One of the more exciting developments over the last few years is the emergence of containers, which allows software to be deployed in a securely isolated environment packaged with all its dependencies and libraries.

Docker has emerged as one of the leading container products in the market, and we’re seeing them used everywhere. Many times InfluxDB is monitoring metrics from containers, and the products in the TICK Stack (Telegraf, InfluxDB, Chronograf and Kapacitor) are frequently running within a container themselves. In fact, if you’d like to check this out, there is a previous blog article that walks you through setting up an InfluxData Sandbox, which not only runs in containers but also collects the metrics on your local system, the container environment and the InfluxDB database. This is a great way to get started with the product.

The Challenge

Inevitably, you may find yourself running InfluxDB in a Docker container. The thing people love about containers is that they are an isolated environment for running in. When you shut down the app you’re running, by design, the container you’re running in also shuts down. The challenge in these environments can be when you want to restore an InfluxDB database that’s running in a container. The issue is that in order to restore an InfluxDB database from backup, the instance needs to be stopped. And when you’re running InfluxDB in a container and you stop the database, the container shuts down. So, then how do you get around this catch-22 situation? That’s what I’ll be covering in this blog.

The Setup

Creating the Docker container running InfluxDB and loading some test data into it.

I’ll walk through my entire setup to make it easy for you to reproduce these steps in your lab. There is an example Dockerfile for InfluxDB out on GitHub to assist setting up an InfluxDB instance within a Docker container. I’ll be using that to set up my database. I’ve also created a sample dataset stocks.txt, which I’ll be using for this example.

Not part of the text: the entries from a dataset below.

-- ==== Sys2Proof/Machine/Registers.lean ====
section
/-! DEFINITION. Reads and writes of registers by access code, register pairs and captures (R11 to R14, R60, R61, R75, R93, R99, R119, R175, R180, R622). -/

namespace Sys2Proof.Machine

/-- Value of a field's source. -/
def State.srcValue (s : State) (w : Nat) : RegSrc → Nat
  | .obj k at_ => field (s.readObj k) at_ w
  | .clocks k => s.readObj k / 2
  | .less1 k => s.readObj k - 1
  | .dom k ofs => leAt (s.readDomain k) ofs ((w + 7) / 8)
  | .lane k => s.readObj k
  | .masked k m => s.readObj k &&& m
  | .val f => f s

/-- A field as it reads, in its place in the word; a write-only field reads 0 (R11). -/
def State.fieldRead (s : State) (f : RegField) : Nat :=
  match f.acc with
  | .wo => 0
  | .cmd => 0
  | _ => (s.srcValue f.w f.src % 2 ^ f.w) <<< f.lo

/-- A word as it reads where nothing has been captured for it. -/
def State.wordRead (s : State) : RegWord → Nat
  | .fields l => (l.map s.fieldRead).sum
  | .roLo k _ => s.readObj k % 2 ^ 32
  | .roHi k w => field (s.readObj k) 32 w
  | .companion k lo w => field (s.readObj k) lo w
  | .rwLo k => s.readObj k % 2 ^ 32
  | .rwHi k w => field (s.readObj k) 32 w
  | .descLine n k i => (s.slot n k i).line
  | .descCap n k i => (s.slot n k i).cap % 2 ^ 13 + b2n (s.slot n k i).ready <<< 31

/-- A field is cleared by its read; with `inc`, a counter holds the increment of the same clock (R11, R13). -/
def State.clearRead (s : State) (inc : Bool) (f : RegField) : State :=
  match f.acc, f.src with
  | .rc, .obj k _ =>
    let t := s.setObj k 0
    if inc && (rowOf (baseKey k)).any fun r => r.kind = .ctr then t.bump k else t
  | _, _ => s

/-- A read of the register at an address: its value and the state after it (R11, R13, R75, R93, R622). -/
def State.regRead (s : State) (a : Nat) (inc : Bool) : Nat × State :=
  if s.regGated a then (0, s)
  else
    let w := regWord a
    let held := s.heldAt a
    match w with
    | .fields l => (s.wordRead w, l.foldl (State.clearRead · inc) s)
    | .roLo _ caps => (s.wordRead w, caps.foldl (fun t c => t.hold c (s.wordRead (regWord c) + 1)) s)
    | .roHi _ _ => if held = 0 then (s.wordRead w, s) else (held - 1, s.hold a 0)
    | .companion _ _ _ => (if held = 0 then s.wordRead w else held - 1, s)
    | _ => (s.wordRead w, s)

/-- The object that a field's write reaches. -/
def RegSrc.key : RegSrc → Key
  | .obj k _ => k
  | .clocks k => k
  | .less1 k => k
  | .dom k _ => k
  | .lane k => k
  | .masked k _ => k
  | .val _ => 0

/-- A value is written to a field. -/
def State.fieldWrite (s : State) (f : RegField) (v : Nat) : Answer :=
  match f.src with
  | .obj k at_ => s.writeNum .reg k (if f.acc = .w1c then v <<< at_ else putField (s.readObj k) at_ f.w v)
  | .clocks k => s.writeNum .reg k (2 * v)
  | .less1 k => s.writeNum .reg k (v + 1)
  | .dom k ofs =>
    let d := patch (s.readDomain k) ofs (leBytes ((f.w + 7) / 8) v)
    s.writeDomain k (if k = 0x420013 then padTo 512 d else d)
  | .masked k _ => s.writeNum .reg k v
  | _ => s.accept

/-- The block of an address ignores a write as a whole where it refuses one of its fields (R202, R251, R299, R336, R366, R389, R430, R460, R495, R530, R557, R635, R660); the position, scheduler, head port and event blocks ignore the field alone (R61, R135, R179, R601). -/
def wholeWords (a : Nat) : Bool :=
  !((0x10100000 ≤ a && a < 0x10110000) || (0x10600000 ≤ a && a < 0x10620000) || (0x10A00000 ≤ a && a < 0x10A10000))

/-- One field takes its bits of a written word; `hw` has the bits that hardware sets in the same clock (R14). A refused field joins the second part. -/
def State.writeOne (f : RegField) (v hw : Nat) (r : State × List RegField) : State × List RegField :=
  match r.1.fieldWrite f (field v f.lo f.w) with
  | (some a, t) => (t.refusedAs a f.src.key, f :: r.2)
  | (none, t) =>
    match f.acc, f.src with
    | .w1c, .obj k _ => (t.setObj k (t.obj k ||| field hw f.lo f.w), r.2)
    | _, _ => (t, r.2)

/-- The fields of a word are written, the last of the list first; collects the refused fields. -/
def writeFields (v hw : Nat) : List RegField → State × List RegField → State × List RegField
  | [], r => r
  | f :: t, r =>
    let r := writeFields v hw t r
    match f.acc with
    | .ro => r
    | .rc => r
    | .rws => if r.1.locked then r else State.writeOne f v hw r
    | .cmd => if field v f.lo f.w = 0 then r else State.writeOne f v hw r
    | _ => State.writeOne f v hw r

/-- A field in bit 0 that the word switches off. -/
def switchedOff (v : Nat) (f : RegField) : Bool := f.lo = 0 && f.w = 1 && !v.testBit 0

/-- The order in which the fields of a word take effect, last first: an enable in bit 0 that is switched off, the settings from the highest bit down, so that an enable acts on the settings written with it, then the commands (DESIGN CHOICE, log entry 5). -/
def fieldOrder (v : Nat) (l : List RegField) : List RegField :=
  let rest := l.filter fun f => f.acc ≠ .cmd
  (l.filter fun f => f.acc = .cmd) ++ (rest.filter fun f => !switchedOff v f) ++ rest.filter (switchedOff v)

/-- What the refusal of a field leaves of a word that is ignored as a whole: the events and counters of the refusal. -/
def State.refusedField (v : Nat) (s : State) (f : RegField) : State :=
  match s.fieldWrite f (field v f.lo f.w) with
  | (some a, t) => t.refusedAs a f.src.key
  | (none, _) => s.configRefused f.src.key

/-- A written word of fields: shadow fields of a locked set are refused once (R119), and an accepted write of ENC_CTRL or BAR_CTRL clears CONFIG_ERR (R92). -/
def State.writeWord (s : State) (a v hw : Nat) (l : List RegField) : State :=
  let s := if s.locked && l.any (fun f => f.acc = .rws) then s.lockedWrite else s
  let r := writeFields v hw (fieldOrder v l) (s, [])
  if wholeWords a && !r.2.isEmpty then r.2.foldl (State.refusedField v) s
  else if (a = 0x10600000 ∨ a = 0x10600200) ∧ r.2 = [] then r.1.setBit 0x220015 10 false
  else r.1

/-- The value that the HI register of a read-write pair brings into force with its LO. -/
def State.pairValue (s : State) (k : Key) (w a v : Nat) : Nat :=
  let held := s.heldAt (a - 4)
  let lo := if held = 0 then s.readObj k % 2 ^ 32 else held - 1
  let x := lo + (v % 2 ^ w) <<< 32
  match rowOf k with
  | some r => if r.signed then toBits r.bits (sx (32 + w) x) else x
  | none => x

/-- A write of the register at an address (R11, R12, R14, R93, R622). -/
def State.regWrite (s : State) (a v hw : Nat) : State :=
  if s.regGated a then s
  else match regWord a with
    | .fields l => s.writeWord a v hw l
    | .rwLo k => if s.writeBarred k (s.obj k) then s.configRefused k else s.hold a (v % 2 ^ 32 + 1)
    | .rwHi k w =>
      match (s.hold (a - 4) 0).writeNum .reg k (s.pairValue k w a v) with
      | (none, t) => t
      | (some _, t) => t.configRefused k
    | .descLine n k i => s.modPort n fun p => { p with
        slots := putKey p.slots (16 * k + i) { s.slot n k i with line := v % 2 ^ 32 } }
    | .descCap n k i => (slotDescOp n k i (field v 0 13) (v.testBit 31) s).2
    | _ => s

/-- An address is that of a register (R36, R38). -/
def isRegister (a : Nat) : Bool := inRegisters a && a % 4 = 0

/-- A read of a register of 32 bits on the bus. -/
def State.busRead (s : State) (a : Nat) (inc : Bool) : State :=
  if isRegister a then
    let r := s.regRead a inc
    r.2.answer (.busData r.1)
  else s.answer .decodeError

/-- A write of a register of 32 bits on the bus. -/
def State.busWrite (s : State) (a v hw : Nat) : State :=
  if isRegister a then (s.regWrite a v hw).answer .busDone else s.answer .decodeError

/-- REGISTER_WRITE: `hw` has the bits of the word that hardware sets in the same clock (R11, R12, R14). -/
def execRegisterWrite (addr value hw : Nat) (s : State) : Host.Outcome State Fault Refusal :=
  .next (State.settle (s.busWrite addr value hw))

/-- RC_REGISTER_READ: `inc` says that an event increments the counter in the same clock (R11, R13). -/
def execRcRegisterRead (addr : Nat) (inc : Bool) (s : State) : Host.Outcome State Fault Refusal :=
  .next (State.settle (s.busRead addr inc))

/-- PAIR_LO_READ (R75, R93). -/
def execPairLoRead (addr : Nat) (s : State) : Host.Outcome State Fault Refusal :=
  .next (State.settle (s.busRead addr false))

/-- PAIR_HI_WRITE (R93). -/
def execPairHiWrite (addr value : Nat) (s : State) : Host.Outcome State Fault Refusal :=
  .next (State.settle (s.busWrite addr value 0))

end Sys2Proof.Machine
end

I modified the Dockerfile located in the previously mentioned influxdata-docker repository under influxdb and added a few additional ports to expose and also a copy statement that copies the stocks.txt file located on my local server into the docker container. That way I’ll have some data to work with. Here is what my Dockerfile looks like:

FROM buildpack-deps:jessie-curl

RUN set -ex && \
    for key in \
        05CE15085FC09D18E99EFB22684A14CF2582E0C5 ; \
    do \
        gpg --keyserver ha.pool.sks-keyservers.net --recv-keys "$key" || \
        gpg --keyserver pgp.mit.edu --recv-keys "$key" || \
        gpg --keyserver keyserver.pgp.com --recv-keys "$key" ; \
    done

ENV INFLUXDB_VERSION 1.3.5
RUN wget -q https://dl.influxdata.com/influxdb/releases/influxdb_${INFLUXDB_VERSION}_amd64.deb.asc && \
    wget -q https://dl.influxdata.com/influxdb/releases/influxdb_${INFLUXDB_VERSION}_amd64.deb && \
    gpg --batch --verify influxdb_${INFLUXDB_VERSION}_amd64.deb.asc influxdb_${INFLUXDB_VERSION}_amd64.deb && \
    dpkg -i influxdb_${INFLUXDB_VERSION}_amd64.deb && \
    rm -f influxdb_${INFLUXDB_VERSION}_amd64.deb*
COPY influxdb.conf /etc/influxdb/influxdb.conf

EXPOSE 8086 8125/udp 8092/udp 8094

VOLUME /var/lib/influxdb

COPY stocks.txt /stocks.txt
COPY entrypoint.sh /entrypoint.sh
ENTRYPOINT ["/entrypoint.sh"]
CMD ["influxd"]

Working from the directory where your Dockerfile is located, do the following to build an InfluxDB container.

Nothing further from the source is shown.